(Task statement):
Each record must be reproduced exactly as it is shown.

[Data provided — start]

/-- The partition whose own work an event is, which stops at its fatal point (R406, R407). -/
def Event.scope (e : Event) (s : State) : Option Nat :=
  let ofAct (n : Nat) : Option Nat := (s.acts.find? n).map fun a => a.p
  let ofCtx (c : Nat) : Option Nat := (s.ctxs.find? c).bind fun k => ofAct k.act
  match e with
  | .variableResultWrite c _ => ofCtx c
  | .parkTimeout c => ofCtx c
  | .issueGapExpiry c => ofCtx c
  | .letterArrival p _ _ => some p
  | .groupTimeout p _ => some p
  | .place c => s.partAt c
  | .gangSave a => ofAct a
  | .drainEnter c => s.partAt c
  | .activationCommit a => ofAct a
  | .groupPrepare p _ => some p
  | .groupCommitPoint p _ => some p
  | .groupApply p _ => some p
  | .groupWithdrawal p _ _ _ => some p
  | .activationFail a => ofAct a
  | .budgetExpiry a => ofAct a
  | .killPoint p _ _ => some p
  | .restartEvent p _ _ _ _ => some p
  | .wholeRestartRebuild p _ => some p
  | .remoteRebuildRequest p _ _ _ _ _ => some p
  | .remoteCompletionReport p _ _ _ _ => some p
  | .spawnReservationRequest p _ _ _ => some p
  | .reservationRelease p _ => some p
  | .linkRequestArrival p _ _ _ _ => some p
  | .courierCommandComplete c _ => s.partAt c
  | .feederTile a _ _ => ofAct a
  | .mxDecision c => s.partAt c
  | .mxCommandComplete c => s.partAt c
  | .frankedCommandArrival c _ => s.partAt c
  | .frankingEntryActivate c _ => s.partAt c
  | .serviceCoreLetter p _ _ _ _ => some p
  | _ => none

end Sys2Proof

namespace Sys2Proof.Machine

/-! ## The fatal point (R406 to R409) -/

/-- A commit past its commit point completes step 4 and departs nothing; its entry in the log stays undeparted (R406). -/
def State.completeGroup (s : State) (p : Nat) (g : Group) : State :=
  match s.groupActs p g with
  | none => s
  | some as => as.foldl (fun st a => st.applyAct a.1 a.2) s
/-- The groups of a partition past their phase 2b. -/
def Part.committedGroups (k : Part) : List Group := k.closing.map Prod.snd

/-- The partition stops where it stands. -/
def State.freeze (s : State) (p : Nat) (code : BitVec 8) : State :=
  let s1 := (s.part p).committedGroups.foldl (fun st g => st.completeGroup p g) s
  let ns := (s1.acts.filter fun a => a.2.p == p).map Prod.fst
  let s2 := ns.foldl (fun st n => st.cancelEngines n) s1
  let stays (e : Event) : Bool := e.scope s2 != some p
  let cut := s2.requests.filter fun (r : HostReq) => r.p == p
  { cut.foldl (fun (st : State) _ => st.unsupported (p + 1)) s2 with
    owed := s2.owed.filter fun n => pcPart n.sender != p
    svc := s2.svc.mapVals fun _ q => q.filter fun x => match x.work with
      | .letter q _ _ _ => q != p
      | .line n => (s2.requests.find? fun (r : HostReq) => r.serial == n).any fun (r : HostReq) => r.p != p
    requests := s2.requests.filter fun (r : HostReq) => r.p != p
    agenda := s2.agenda.filter stays
    timers := s2.timers.filter fun t => stays t.2
    remote := s2.remote.filter fun r => !ns.contains r.act }.modPart p fun k => { k with fatal := some (code, s.now) }

/-- The clock of the last commit point of a partition, or zero. -/
def Part.lastCommit (k : Part) : Nat := (k.log.getLast?.map fun e => (e.extractLsb' 192 64).toNat).getD 0
/-- The kind-48 record (R409): `second` secondary conditions. -/
def fatalRecord (time : Nat) (code : BitVec 8) (part : Option Nat) (die : Nat) (wher : Word) (array second last : Nat) : BitVec 512 :=
  let scope := match part with
    | some p => 1 + 256 * p
    | none => 2
  mkRecord time 48 0 code.toNat 0 0 0 (BitVec.ofNat 64 (scope + 65536 * die)) (BitVec.ofNat 64 time) wher
    (BitVec.ofNat 64 (array + 256 * min second 255)) (BitVec.ofNat 64 last) 0

/-! ## Dump registers (R410) -/

/-- A dump register of a partition, or of the device. -/
def State.dumpReg (s : State) (part : Option Nat) (off : Nat) : Word :=
  match part with
  | some p => (s.part p).word (0x600 + off)
  | none => s.fn0Word (0x400 + off)
def State.setDumpReg (s : State) (part : Option Nat) (off : Nat) (v : Word) : State :=
  match part with
  | some p => s.modPart p fun k => k.setWord (0x600 + off) v
  | none => s.setFn0 (0x400 + off) v
def State.setDumpStat (s : State) (part : Option Nat) (state : Nat) (trunc bad : Bool) (code : BitVec 8) : State :=
  s.setDumpReg part 0x10 (BitVec.ofNat 64 (state + (if trunc then 16 else 0) + (if bad then 32 else 0) + 256 * code.toNat))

[Data provided — finish]

(Answer for the task):
/-- The partition whose own work an event is, which stops at its fatal point (R406, R407). -/
def Event.scope (e : Event) (s : State) : Option Nat :=
  let ofAct (n : Nat) : Option Nat := (s.acts.find? n).map fun a => a.p
  let ofCtx (c : Nat) : Option Nat := (s.ctxs.find? c).bind fun k => ofAct k.act
  match e with
  | .variableResultWrite c _ => ofCtx c
  | .parkTimeout c => ofCtx c
  | .issueGapExpiry c => ofCtx c
  | .letterArrival p _ _ => some p
  | .groupTimeout p _ => some p
  | .place c => s.partAt c
  | .gangSave a => ofAct a
  | .drainEnter c => s.partAt c
  | .activationCommit a => ofAct a
  | .groupPrepare p _ => some p
  | .groupCommitPoint p _ => some p
  | .groupApply p _ => some p
  | .groupWithdrawal p _ _ _ => some p
  | .activationFail a => ofAct a
  | .budgetExpiry a => ofAct a
  | .killPoint p _ _ => some p
  | .restartEvent p _ _ _ _ => some p
  | .wholeRestartRebuild p _ => some p
  | .remoteRebuildRequest p _ _ _ _ _ => some p
  | .remoteCompletionReport p _ _ _ _ => some p
  | .spawnReservationRequest p _ _ _ => some p
  | .reservationRelease p _ => some p
  | .linkRequestArrival p _ _ _ _ => some p
  | .courierCommandComplete c _ => s.partAt c
  | .feederTile a _ _ => ofAct a
  | .mxDecision c => s.partAt c
  | .mxCommandComplete c => s.partAt c
  | .frankedCommandArrival c _ => s.partAt c
  | .frankingEntryActivate c _ => s.partAt c
  | .serviceCoreLetter p _ _ _ _ => some p
  | _ => none

end Sys2Proof

namespace Sys2Proof.Machine

/-! ## The fatal point (R406 to R409) -/

/-- A commit past its commit point completes step 4 and departs nothing; its entry in the log stays undeparted (R406). -/
def State.completeGroup (s : State) (p : Nat) (g : Group) : State :=
  match s.groupActs p g with
  | none => s
  | some as => as.foldl (fun st a => st.applyAct a.1 a.2) s
/-- The groups of a partition past their phase 2b. -/
def Part.committedGroups (k : Part) : List Group := k.closing.map Prod.snd

/-- The partition stops where it stands. -/
def State.freeze (s : State) (p : Nat) (code : BitVec 8) : State :=
  let s1 := (s.part p).committedGroups.foldl (fun st g => st.completeGroup p g) s
  let ns := (s1.acts.filter fun a => a.2.p == p).map Prod.fst
  let s2 := ns.foldl (fun st n => st.cancelEngines n) s1
  let stays (e : Event) : Bool := e.scope s2 != some p
  let cut := s2.requests.filter fun (r : HostReq) => r.p == p
  { cut.foldl (fun (st : State) _ => st.unsupported (p + 1)) s2 with
    owed := s2.owed.filter fun n => pcPart n.sender != p
    svc := s2.svc.mapVals fun _ q => q.filter fun x => match x.work with
      | .letter q _ _ _ => q != p
      | .line n => (s2.requests.find? fun (r : HostReq) => r.serial == n).any fun (r : HostReq) => r.p != p
    requests := s2.requests.filter fun (r : HostReq) => r.p != p
    agenda := s2.agenda.filter stays
    timers := s2.timers.filter fun t => stays t.2
    remote := s2.remote.filter fun r => !ns.contains r.act }.modPart p fun k => { k with fatal := some (code, s.now) }

/-- The clock of the last commit point of a partition, or zero. -/
def Part.lastCommit (k : Part) : Nat := (k.log.getLast?.map fun e => (e.extractLsb' 192 64).toNat).getD 0
/-- The kind-48 record (R409): `second` secondary conditions. -/
def fatalRecord (time : Nat) (code : BitVec 8) (part : Option Nat) (die : Nat) (wher : Word) (array second last : Nat) : BitVec 512 :=
  let scope := match part with
    | some p => 1 + 256 * p
    | none => 2
  mkRecord time 48 0 code.toNat 0 0 0 (BitVec.ofNat 64 (scope + 65536 * die)) (BitVec.ofNat 64 time) wher
    (BitVec.ofNat 64 (array + 256 * min second 255)) (BitVec.ofNat 64 last) 0

/-! ## Dump registers (R410) -/

/-- A dump register of a partition, or of the device. -/
def State.dumpReg (s : State) (part : Option Nat) (off : Nat) : Word :=
  match part with
  | some p => (s.part p).word (0x600 + off)
  | none => s.fn0Word (0x400 + off)
def State.setDumpReg (s : State) (part : Option Nat) (off : Nat) (v : Word) : State :=
  match part with
  | some p => s.modPart p fun k => k.setWord (0x600 + off) v
  | none => s.setFn0 (0x400 + off) v
def State.setDumpStat (s : State) (part : Option Nat) (state : Nat) (trunc bad : Bool) (code : BitVec 8) : State :=
  s.setDumpReg part 0x10 (BitVec.ofNat 64 (state + (if trunc then 16 else 0) + (if bad then 32 else 0) + 256 * code.toNat))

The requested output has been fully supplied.